/-- Queue entries, matrix entries and accesses of those bundles dropped (19 R355). -/
def Core.discardRecent (k : Core) (clock : Nat) : Core :=
  let from_ := k.unreleased clock
  let gone := (k.mxq.filter (fun e => decide (from_ ≤ e.iss))) ++ ((k.run.filter (fun r => decide (from_ ≤ r.entry.iss))).map (·.entry)).toList
  let clear := k.tileClear.filter (fun e => decide (e.2.2 < from_))
  { k with
           run := k.run.filter (fun r => decide (r.entry.iss < from_)), tileClear := clear
           tileBusy := k.tileBusy.filter (fun t => !gone.any (fun e => e.cmd.tiles.contains t)
             || k.mxq.any (fun e => decide (e.iss < from_) && e.cmd.tiles.contains t) || clear.any (fun x => x.1 == t))
           cmq := k.cmq.filter (fun r => r.iss < from_)
           hold := k.hold.filter (fun h => h.2.iss < from_)
           hxq := k.hxq.filter (fun ps => ps.all (fun p => p.iss < from_))
           pend := k.pend.filter (fun p => p.iss < from_)
           wc := k.wc.filter (fun ps => ps.all (fun p => p.iss < from_))
           hops := k.hops.filter (fun h => h.iss < from_)
           mxq := k.mxq.filter (fun e => e.iss < from_)
           landing := k.landing.filter (fun e => match e.2 with
             | some l => l.iss < from_
             | none => true)
           seq := { k.seq with cpq := k.seq.cpq.filter (fun q => q.iss < from_) } }

/-- The own vault as it stood before the stores of bundles from number n on. -/
def State.unstore (s : State) (c n : Nat) : State :=
  let mine := (s.core c).released.filter (fun e => decide (n ≤ e.1))
  (mine.foldl (fun t e => e.2.2.foldl (fun u b => u.modGal e.2.1 (·.merge b.1 [(b.2, 0xFF)])) t) s).modCore c (fun k => { k with released := [] })

/-- LOCKSTEP_COMPARE (R354, R355): the signatures of a LOCK pair for one bundle; a mismatch stops the pair and discards what the release
buffer holds. -/
def execLockstepCompare (c : Nat) (even odd : Word) (s : State) : Out :=
  let k := s.core c
  if !k.placed || !k.lock || even == odd then .next s
  else
    let u := nearUnit c
    let at_ := k.unreleasedPc s.clock
    let s1 : State := { s with lockMis := sput u (sget 0 s.lockMis u + 1) s.lockMis }
    let s2 := (s1.unstore c (k.unreleased s.clock)).modCore c (fun k => { (k.discardRecent s.clock) with stop := some .boundary, frzcause := 3, resume := 8, count := none, rep := 0, replay := none, replayNow := false })
    let s3 : State := { s2.dropMailIf (fun m => m.core == c && m.src == 0) .rollback with
                                queued := s2.queued.filter (fun e => !(e.1 == c && decide (k.unreleased s.clock ≤ e.2.1))) }
    .next (s3.post c { gal := 0, slot := 0, core := 0, kind := .boundary, code := .lockstep, opSlot := 0, pc := at_.1, npc := at_.2 })

/-- CORRECT_FREEZE_END (R349): the freeze ends 12 cy after it began. -/
def execCorrectFreezeEnd (c : Nat) (s : State) : Out :=
  .next (s.modCore c (fun k => if k.correct ≠ 0 ∧ k.correct ≤ s.clock then { k with correct := 0, frzcause := 0 } else k))

/-! The start of a core's cycle (19 R340). -/

/-- The seat issues no further bundle: it is to be saved, or its task is killed. Such a cycle counts in neither CYC nor FRZ (22 R402, R405). -/
def Core.halting (k : Core) : Bool := (k.saveAsked || k.killed) && k.keep.isNone && k.rolling.isNone
/-- A halting seat stands at a boundary: a LANDING freeze that had begun lasts until its entries have arrived, and a failed one of them stops
the seat (22 R402). -/
def Core.halts (k : Core) : Bool := k.halting && k.stop.isNone && (k.frzcause != 1 || !k.dueEntries.any (fun e => !e.2.arrived || e.2.failed.isSome))

/-- A seat of an aborted job enters DUMP now: at once in a STOP, in the midst of no replay, and not while a walk or a late landing freezes it
(19 R340, R357). -/
def Core.dumpsNow (k : Core) : Bool :=
  k.abort.isSome && !k.dump && (match k.stop with
    | some .walk => false
    | some .split | some .boundary | some (.landing _) => true
    | some .trap | none => !k.started || !k.dueEntries.any (fun e => !e.2.arrived))

/-- It enters DUMP, which freezes the cycle once its first bundle may have issued. -/
def Core.enterDump (k : Core) : Core :=
  let d := { k with dump := true, rolling := none }
  if k.started then d.freeze 5 else d

/-- An entry that is due has not arrived, or has failed: it is the higher cause. -/
def Core.landingWaits (k : Core) : Bool := k.dueEntries.any (fun e => !e.2.arrived || e.2.failed.isSome)

/-- A message of a port waits while every shared slot of its gallery is taken (18 R326). -/
def State.lateHeld (s : State) (c : Nat) (e : LateEvent) : Bool := e.src == 2 && s.sharedFull (galOf c)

━━━━━━━━━━━━━━━━

= Task goal =
Scan the records for the string "then". Copy each line in which it appears.

= Answer box =
  if !k.placed || !k.lock || even == odd then .next s
  .next (s.modCore c (fun k => if k.correct ≠ 0 ∧ k.correct ≤ s.clock then { k with correct := 0, frzcause := 0 } else k))
  if k.started then d.freeze 5 else d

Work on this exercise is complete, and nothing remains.